I don't eat chickens but I keep them for eggs so I didn't realise they were this cheap in the shops.
I bought some hatching eggs last year and they were about £6 an egg. Even without that, say I hatched my own eggs which are free (well I sell them for £1/six so I guess call it about 15p). Then you have to hatch it, a farmer would use an incubator which you have to buy and maintain, costs in electricity which has gone up a lot. As the farmer wouldn't have the chicks under a hen they'd need a heat lamp, more electricity.
Then feed - a bag of chicken feed is £17.10 at the minute. That's 20kg. A chicken might eat 150g food daily (less when a baby but people k know who raise meat birds say those breeds just lay around and eat all the time so I guess it evens out?) so my bag is good for 133 days for one bird, or the cost is 13.8p per day.

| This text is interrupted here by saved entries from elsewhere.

-- ==== Sys2Proof/Laws/EngineOps.lean ====
section
/-! SUPPORT. What the issue of an analysis engine's instruction answers, said once. -/

namespace Sys2Proof.Machine

@[simp] theorem State.ana_modAna_same (s : State) (a : Nat) (f : Engine → Engine) : (s.modAna a f).ana a = f (s.ana a) :=
  Tab.get_put_same _ _ _ _
theorem State.ana_modAna_ne (s : State) {a j : Nat} (f : Engine → Engine) (h : j ≠ a) : (s.modAna a f).ana j = s.ana j :=
  Tab.get_put_ne _ _ _ h
@[simp] theorem State.ana_setAna_same (s : State) (a : Nat) (x : Engine) : (s.setAna a x).ana a = x := Tab.get_put_same _ _ _ _
theorem State.ana_setAna_ne (s : State) {a j : Nat} (x : Engine) (h : j ≠ a) : (s.setAna a x).ana j = s.ana j :=
  Tab.get_put_ne _ _ _ h
@[simp] theorem State.ana_set (s : State) (f : Fld) (v a : Nat) : (s.set f v).ana a = s.ana a := rfl
@[simp] theorem State.get_modAna (s : State) (a : Nat) (f : Engine → Engine) (g : Fld) : (s.modAna a f).get g = s.get g := rfl
@[simp] theorem State.on_modAna (s : State) (a : Nat) (f : Engine → Engine) (g : Fld) : (s.modAna a f).on g = s.on g := rfl
@[simp] theorem State.byte_modAna (s : State) (a : Nat) (f : Engine → Engine) (x : Nat) : (s.modAna a f).byte x = s.byte x := rfl
@[simp] theorem State.get_setAna (s : State) (a : Nat) (x : Engine) (g : Fld) : (s.setAna a x).get g = s.get g := rfl
@[simp] theorem State.on_setAna (s : State) (a : Nat) (x : Engine) (g : Fld) : (s.setAna a x).on g = s.on g := rfl
@[simp] theorem State.byte_setAna (s : State) (a : Nat) (x : Engine) (y : Nat) : (s.setAna a x).byte y = s.byte y := rfl

/-- An engine faults at the address of the instruction (R301, R302). -/
theorem engFault_eq (a code : Nat) (s : State) :
    engFault a code s = ((((s.set (ANA_STATUS_STATE a) anFaulted).set (ANA_FAULT_CODE a) code).set (ANA_FAULT_FPC a)
      (s.get (ANA_PC a))).flag (ANA_STATUS_FAULT a) (801 + 2 * a)) := by
  unfold engFault
  have h1 : (ANA_PC a).key ≠ (ANA_FAULT_CODE a).key := by simp only [ANA_PC, ANA_FAULT_CODE]; omega
  have h2 : (ANA_PC a).key ≠ (ANA_STATUS_STATE a).key := by simp only [ANA_PC, ANA_STATUS_STATE]; omega
  simp only [State.get_set_ne _ _ h1, State.get_set_ne _ _ h2]

/-- An issued instruction whose effect is defined finishes with its flow. -/
theorem engIssue_ok {op a : Nat} {s t : State} {flow : EngFlow} {f : Nat → State → Except Nat (State × EngFlow)}
    (h1 : anaState a s = anRunning) (h2 : engIrqDue a s = false) (h3 : bits (engFetch a s) 26 6 = op)
    (h4 : isBranchOp op = true → branchMisplaced a s = false) (hf : f (engFetch a s) s = .ok (t, flow)) :
    engIssue op a s f = engFinish a flow t := by
  simp only [engIssue, h1, h2, h3]
  by_cases hb : isBranchOp op = true
  · simp [h4 hb, hf]
  · simp [hb, hf]

/-- An issued instruction whose effect is a fault faults with its code. -/
theorem engIssue_error {op a code : Nat} {s : State} {f : Nat → State → Except Nat (State × EngFlow)}
    (h1 : anaState a s = anRunning) (h2 : engIrqDue a s = false) (h3 : bits (engFetch a s) 26 6 = op)
    (h4 : isBranchOp op = true → branchMisplaced a s = false) (hf : f (engFetch a s) s = .error code) :
    engIssue op a s f = engFault a code s := by
  simp only [engIssue, h1, h2, h3]
  by_cases hb : isBranchOp op = true
  · simp [h4 hb, hf]
  · simp [hb, hf]

end Sys2Proof.Machine
end

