-- ==== Sys2Proof/Laws/EvMicro.lean ====
section
/-! SUPPORT. What the operations of Machine/Micro.lean keep (Evolves). -/

namespace Sys2Proof.Machine

theorem modMicro_evolves {base s : State} (ev : Evolves base s) (k : Nat) (f : Micro → Micro) :
    Evolves base (modMicro k f s) := by
  unfold modMicro
  repeat' first
    | with_reducible assumption | (intro)
    | with_reducible apply State.modSeq_evolves
    | split | (dsimp only; split)

theorem microFault_evolves {base s : State} (ev : Evolves base s) (k : Nat) (code : Nat) (t : Nat) :
    Evolves base (microFault k code t s) := by
  unfold microFault
  repeat' first
    | with_reducible assumption | (intro)
    | with_reducible apply abortTrap_evolves | with_reducible apply Evolves.ite
    | split | (dsimp only; split)

theorem microRetire_evolves {base s : State} (ev : Evolves base s) (k : Nat) (t : Nat) :
    Evolves base (microRetire k t s) := by
  unfold microRetire
  repeat' first
    | with_reducible assumption | (intro)
    | with_reducible apply modMicro_evolves | with_reducible apply setSeqState_evolves
    | with_reducible apply State.modSeq_evolves | with_reducible apply abortEnd_evolves
    | with_reducible apply retire_evolves | with_reducible apply retireTo_evolves | with_reducible apply Evolves.ite
    | split | (dsimp only; split)
    | refine Evolves.fst (by with_reducible assumption) ?_ | refine Evolves.snd (by with_reducible assumption) ?_

theorem microGoto_evolves {base s : State} (ev : Evolves base s) (k : Nat) (a : Nat) (t : Nat) :
    Evolves base (microGoto k a t s) := by
  unfold microGoto
  repeat' first
    | with_reducible assumption | (intro)
    | with_reducible apply State.modSeq_evolves
    | split | (dsimp only; split)

theorem microAfter_evolves {base s : State} (ev : Evolves base s) (k : Nat) (w : Nat) (t : Nat) :
    Evolves base (microAfter k w t s) := by
  unfold microAfter
  repeat' first
    | with_reducible assumption | (intro)
    | with_reducible apply modMicro_evolves | with_reducible apply microFault_evolves
    | with_reducible apply microRetire_evolves | with_reducible apply microGoto_evolves | with_reducible apply Evolves.ite
    | split | (dsimp only; split)

theorem tauPut_evolves {base s : State} (ev : Evolves base s) (k : Nat) (dest : Nat) (tscl : Bool) (p0 : Nat) (p1 : Nat) :
    Evolves base (tauPut k dest tscl p0 p1 s) := by
  unfold tauPut
  repeat' first
    | with_reducible assumption | (intro)
    | with_reducible apply modMicro_evolves | with_reducible apply setGreg_evolves | with_reducible apply Evolves.ite
    | split | (dsimp only; split)
    | refine Evolves.fst (by with_reducible assumption) ?_ | refine Evolves.snd (by with_reducible assumption) ?_

theorem landTau_evolves {base s : State} (ev : Evolves base s) (k : Nat) (t : Nat) :
    Evolves base (landTau k t s) := by
  unfold landTau
  repeat' first
    | with_reducible assumption | (intro)
    | with_reducible apply modMicro_evolves | with_reducible apply tauPut_evolves
    | with_reducible apply State.modSeq_evolves | with_reducible apply Evolves.ite | with_reducible apply Evolves.foldl
    | with_reducible apply Evolves.foldl_snd | with_reducible apply Evolves.foldl_fst
    | split | (dsimp only; split)
    | refine Evolves.fst (by with_reducible assumption) ?_ | refine Evolves.snd (by with_reducible assumption) ?_

theorem freeWords_evolves {base s : State} (ev : Evolves base s) (n : Nat) : Evolves base (freeWords n s).2 :=
  ev.addFree n

theorem ruleShadow_evolves {base s : State} (ev : Evolves base s) (k : Nat) (trap : Nat) (upc : Nat) (t : Nat) (open_ :
    Bool) (known : List (Nat × Nat)) :
    Evolves base (ruleShadow k trap upc t open_ known s) := by
  unfold ruleShadow
  repeat' first
    | with_reducible assumption | (intro)
    | with_reducible apply modMicro_evolves | with_reducible apply freeWords_evolves
    | with_reducible apply State.modSeq_evolves | with_reducible apply Evolves.ite | with_reducible apply Evolves.foldl
    | with_reducible apply Evolves.foldl_snd | with_reducible apply Evolves.foldl_fst
    | split | (dsimp only; split)

theorem microBegin_evolves {base s : State} (ev : Evolves base s) (k : Nat) (op : Nat) (t : Nat) :
    Evolves base (microBegin k op t s) := by
  unfold microBegin
  repeat' first
    | with_reducible assumption | (intro)
    | with_reducible apply freeWords_evolves | with_reducible apply State.modSeq_evolves
    | with_reducible apply Evolves.ite
    | split | (dsimp only; split)

theorem trapBegin_evolves {base s : State} (ev : Evolves base s) (k : Nat) (n : Nat) (r : Resume) (t : Nat) :
    Evolves base (trapBegin k n r t s) := by
  unfold trapBegin
  repeat' first
    | with_reducible assumption | (intro)
    | with_reducible apply modMicro_evolves | with_reducible apply unstall_evolves
    | split | (dsimp only; split)

end Sys2Proof.Machine
end

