-- ==== Sys2Proof/Laws/EvTriggers.lean ====
section
/-! SUPPORT. What the operations of Machine/Triggers.lean keep (Evolves). -/

namespace Sys2Proof.Machine

theorem microDone_evolves {base s : State} (ev : Evolves base s) (k : Nat) (t : Nat) (f : Micro → Micro) :
    Evolves base (microDone k t f s) := by
  unfold microDone
  repeat' first
    | with_reducible assumption | (intro)
    | with_reducible apply microAfter_evolves | with_reducible apply unstall_evolves
    | with_reducible apply State.modSeq_evolves
    | split | (dsimp only; split)

theorem trapReturn_evolves {base s : State} (ev : Evolves base s) (k : Nat) (at_ : Nat) :
    Evolves base (trapReturn k at_ s) := by
  unfold trapReturn
  repeat' first
    | with_reducible assumption | (intro)
    | with_reducible apply setSeqState_evolves | with_reducible apply Evolves.ite
    | split | (dsimp only; split)

theorem wakeTrig_evolves {base s : State} (ev : Evolves base s) (code : Nat) (stamp : Nat) (t : Nat) (k : Nat) :
    Evolves base (wakeTrig code stamp t k s) := by
  unfold wakeTrig
  repeat' first
    | with_reducible assumption | (intro)
    | with_reducible apply microDone_evolves | with_reducible apply modMicro_evolves
    | with_reducible apply unstall_evolves | with_reducible apply raiseCursor_evolves
    | with_reducible apply State.modSeq_evolves | with_reducible apply retire_evolves | with_reducible apply Evolves.ite
    | split | (dsimp only; split)
    | refine Evolves.fst (by with_reducible assumption) ?_ | refine Evolves.snd (by with_reducible assumption) ?_

theorem mirrorPins_evolves {base s : State} (ev : Evolves base s) (code : Nat) (t : Nat) :
    Evolves base (mirrorPins code t s) := by
  unfold mirrorPins
  repeat' first
    | with_reducible assumption | (intro)
    | with_reducible apply State.emit_evolves | with_reducible apply Evolves.ite | with_reducible apply Evolves.foldl
    | with_reducible apply Evolves.foldl_snd | with_reducible apply Evolves.foldl_fst
    | split | (dsimp only; split)

theorem fireSource_evolves {base s : State} (ev : Evolves base s) (code : Nat) (stamp : Nat) (t : Nat) :
    Evolves base (fireSource code stamp t s) := by
  unfold fireSource
  repeat' first
    | with_reducible assumption | (intro)
    | with_reducible apply wakeTrig_evolves | with_reducible apply mirrorPins_evolves
    | with_reducible apply tapSource_evolves | with_reducible apply monTrigger_evolves
    | with_reducible apply Evolves.foldl | with_reducible apply Evolves.foldl_snd | with_reducible apply Evolves.foldl_fst
    | split | (dsimp only; split)

theorem modAngle_evolves {base s : State} (ev : Evolves base s) (f : Angle → Angle) :
    Evolves base (modAngle f s) := by
  unfold modAngle
  repeat' first
    | with_reducible assumption | (intro)
    | split | (dsimp only; split)
    | with_reducible apply Evolves.upd | with_reducible apply HostIf.Grows.refl | with_reducible apply HostIf.Grows.upd
    | with_reducible apply Excise.Grows.refl | with_reducible apply Excise.Grows.upd
    | exact ⟨id, Nat.le_refl _⟩ | exact ⟨id, Nat.le_succ _⟩

theorem caUnlock_evolves {base s : State} (ev : Evolves base s)  :
    Evolves base (caUnlock s) := by
  unfold caUnlock
  repeat' first
    | with_reducible assumption | (intro)
    | with_reducible apply State.setB_evolves | with_reducible apply markAngle_evolves
    | with_reducible apply State.event_evolves
    | split | (dsimp only; split)

theorem caMiss_evolves {base s : State} (ev : Evolves base s) (t : Nat) :
    Evolves base (caMiss t s) := by
  unfold caMiss
  repeat' first
    | with_reducible assumption | (intro)
    | with_reducible apply State.setB_evolves | with_reducible apply State.incSat_evolves
    | with_reducible apply fireSource_evolves | with_reducible apply modAngle_evolves
    | with_reducible apply caUnlock_evolves | with_reducible apply markAngle_evolves
    | with_reducible apply State.event_evolves | with_reducible apply Evolves.ite
    | split | (dsimp only; split)

theorem wakeAngle_evolves {base s : State} (ev : Evolves base s) (t : Nat) :
    Evolves base (wakeAngle t s) := by
  unfold wakeAngle
  repeat' first
    | with_reducible assumption | (intro)
    | with_reducible apply microDone_evolves | with_reducible apply modMicro_evolves
    | with_reducible apply State.set_evolves | with_reducible apply unstall_evolves | with_reducible apply retire_evolves
    | with_reducible apply Evolves.foldl | with_reducible apply Evolves.foldl_snd | with_reducible apply Evolves.foldl_fst
    | split | (dsimp only; split)
    | refine Evolves.fst (by with_reducible assumption) ?_ | refine Evolves.snd (by with_reducible assumption) ?_

end Sys2Proof.Machine
end

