theorem execEchoRspRx_evolves (f : BitVec 84) (stamp : BitVec 64) (s : State) :
    Answers s (execEchoRspRx f stamp s) := by
  unfold execEchoRspRx
  repeat' first
    | with_reducible assumption | (intro)
    | with_reducible exact Evolves.refl _ | with_reducible apply Answers.next | with_reducible apply Answers.ite
    | with_reducible apply busReceive_evolves | with_reducible apply echoResponse_evolves
    | split | (dsimp only; split)

theorem execEchoTimeout_evolves (s : State) :
    Answers s (execEchoTimeout s) := by
  unfold execEchoTimeout
  repeat' first
    | with_reducible assumption | (intro)
    | with_reducible exact Evolves.refl _ | with_reducible apply Answers.next | with_reducible apply Answers.ite
    | with_reducible apply runTo_evolves | with_reducible apply echoExpire_evolves
    | split | (dsimp only; split)
    | refine Evolves.fst (by with_reducible assumption) ?_ | refine Evolves.snd (by with_reducible assumption) ?_

theorem execDelaySetRx_evolves (f : BitVec 84) (stamp : BitVec 64) (s : State) :
    Answers s (execDelaySetRx f stamp s) := by
  unfold execDelaySetRx
  repeat' first
    | with_reducible assumption | (intro)
    | with_reducible exact Evolves.refl _ | with_reducible apply Answers.next | with_reducible apply Answers.ite
    | with_reducible apply State.set_evolves | with_reducible apply State.setB_evolves
    | with_reducible apply busReceive_evolves | with_reducible apply State.flagAlways_evolves
    | with_reducible apply Evolves.ite
    | split | (dsimp only; split)

theorem syncStep_evolves {base s : State} (ev : Evolves base s) (c : Int) :
    Evolves base (syncStep c s) := by
  unfold syncStep
  repeat' first
    | with_reducible assumption | (intro)
    | with_reducible apply State.set_evolves | with_reducible apply State.setB_evolves
    | with_reducible apply State.incSat_evolves | with_reducible apply moveTimeline_evolves
    | with_reducible apply State.event_evolves
    | split | (dsimp only; split)
    | with_reducible apply Evolves.upd | with_reducible apply HostIf.Grows.refl | with_reducible apply HostIf.Grows.upd
    | with_reducible apply Excise.Grows.refl | with_reducible apply Excise.Grows.upd
    | exact ⟨id, Nat.le_refl _⟩ | exact ⟨id, Nat.le_succ _⟩

theorem execSyncRx_evolves (f : BitVec 84) (stamp : BitVec 64) (s : State) :
    Answers s (execSyncRx f stamp s) := by
  unfold execSyncRx
  repeat' first
    | with_reducible assumption | (intro)
    | with_reducible exact Evolves.refl _ | with_reducible apply Answers.next | with_reducible apply Answers.ite
    | with_reducible apply State.setI_evolves | with_reducible apply fireSource_evolves
    | with_reducible apply busReceive_evolves | with_reducible apply syncStep_evolves
    | with_reducible apply stepRefused_evolves | with_reducible apply State.flagAlways_evolves
    | with_reducible apply Evolves.ite
    | split | (dsimp only; split)

theorem execSyncCheckRx_evolves (f : BitVec 84) (stamp : BitVec 64) (s : State) :
    Answers s (execSyncCheckRx f stamp s) := by
  unfold execSyncCheckRx
  repeat' first
    | with_reducible assumption | (intro)
    | with_reducible exact Evolves.refl _ | with_reducible apply Answers.next | with_reducible apply Answers.ite
    | with_reducible apply State.setI_evolves | with_reducible apply fireSource_evolves
    | with_reducible apply busReceive_evolves | with_reducible apply State.flagAlways_evolves
    | with_reducible apply Evolves.ite
    | split | (dsimp only; split)

theorem showPin_evolves {base s : State} (ev : Evolves base s) (n : Nat) :
    Evolves base (showPin n s) := by
  unfold showPin
  repeat' first
    | with_reducible assumption | (intro)
    | with_reducible apply State.set_evolves
    | split | (dsimp only; split)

(So as an aside, I'm selling my eggs at a loss, but I knew that, that's why the shops have put them up more than I did).
Commercial meat birds might be Cornish Cross which reaches maturity in 6-8 weeks, so the feed cost would be £5.80 for feed alone, if the farmer can get the bird to slaughter weight in 6 weeks.
There's so little in there then for clean bedding, vehicle maintenance and fuel, building maintenance, vets, labourers (to provide decent care and husbandry, especially important with the increased requirements around bird flu), profit for supermarket, profit for farmer...
I appreciate the farmer should be able to get the feed a bit cheaper than me but the thing is it's gone up SO much, like human food, lots of farmers are thinking of leaving the industry altogether.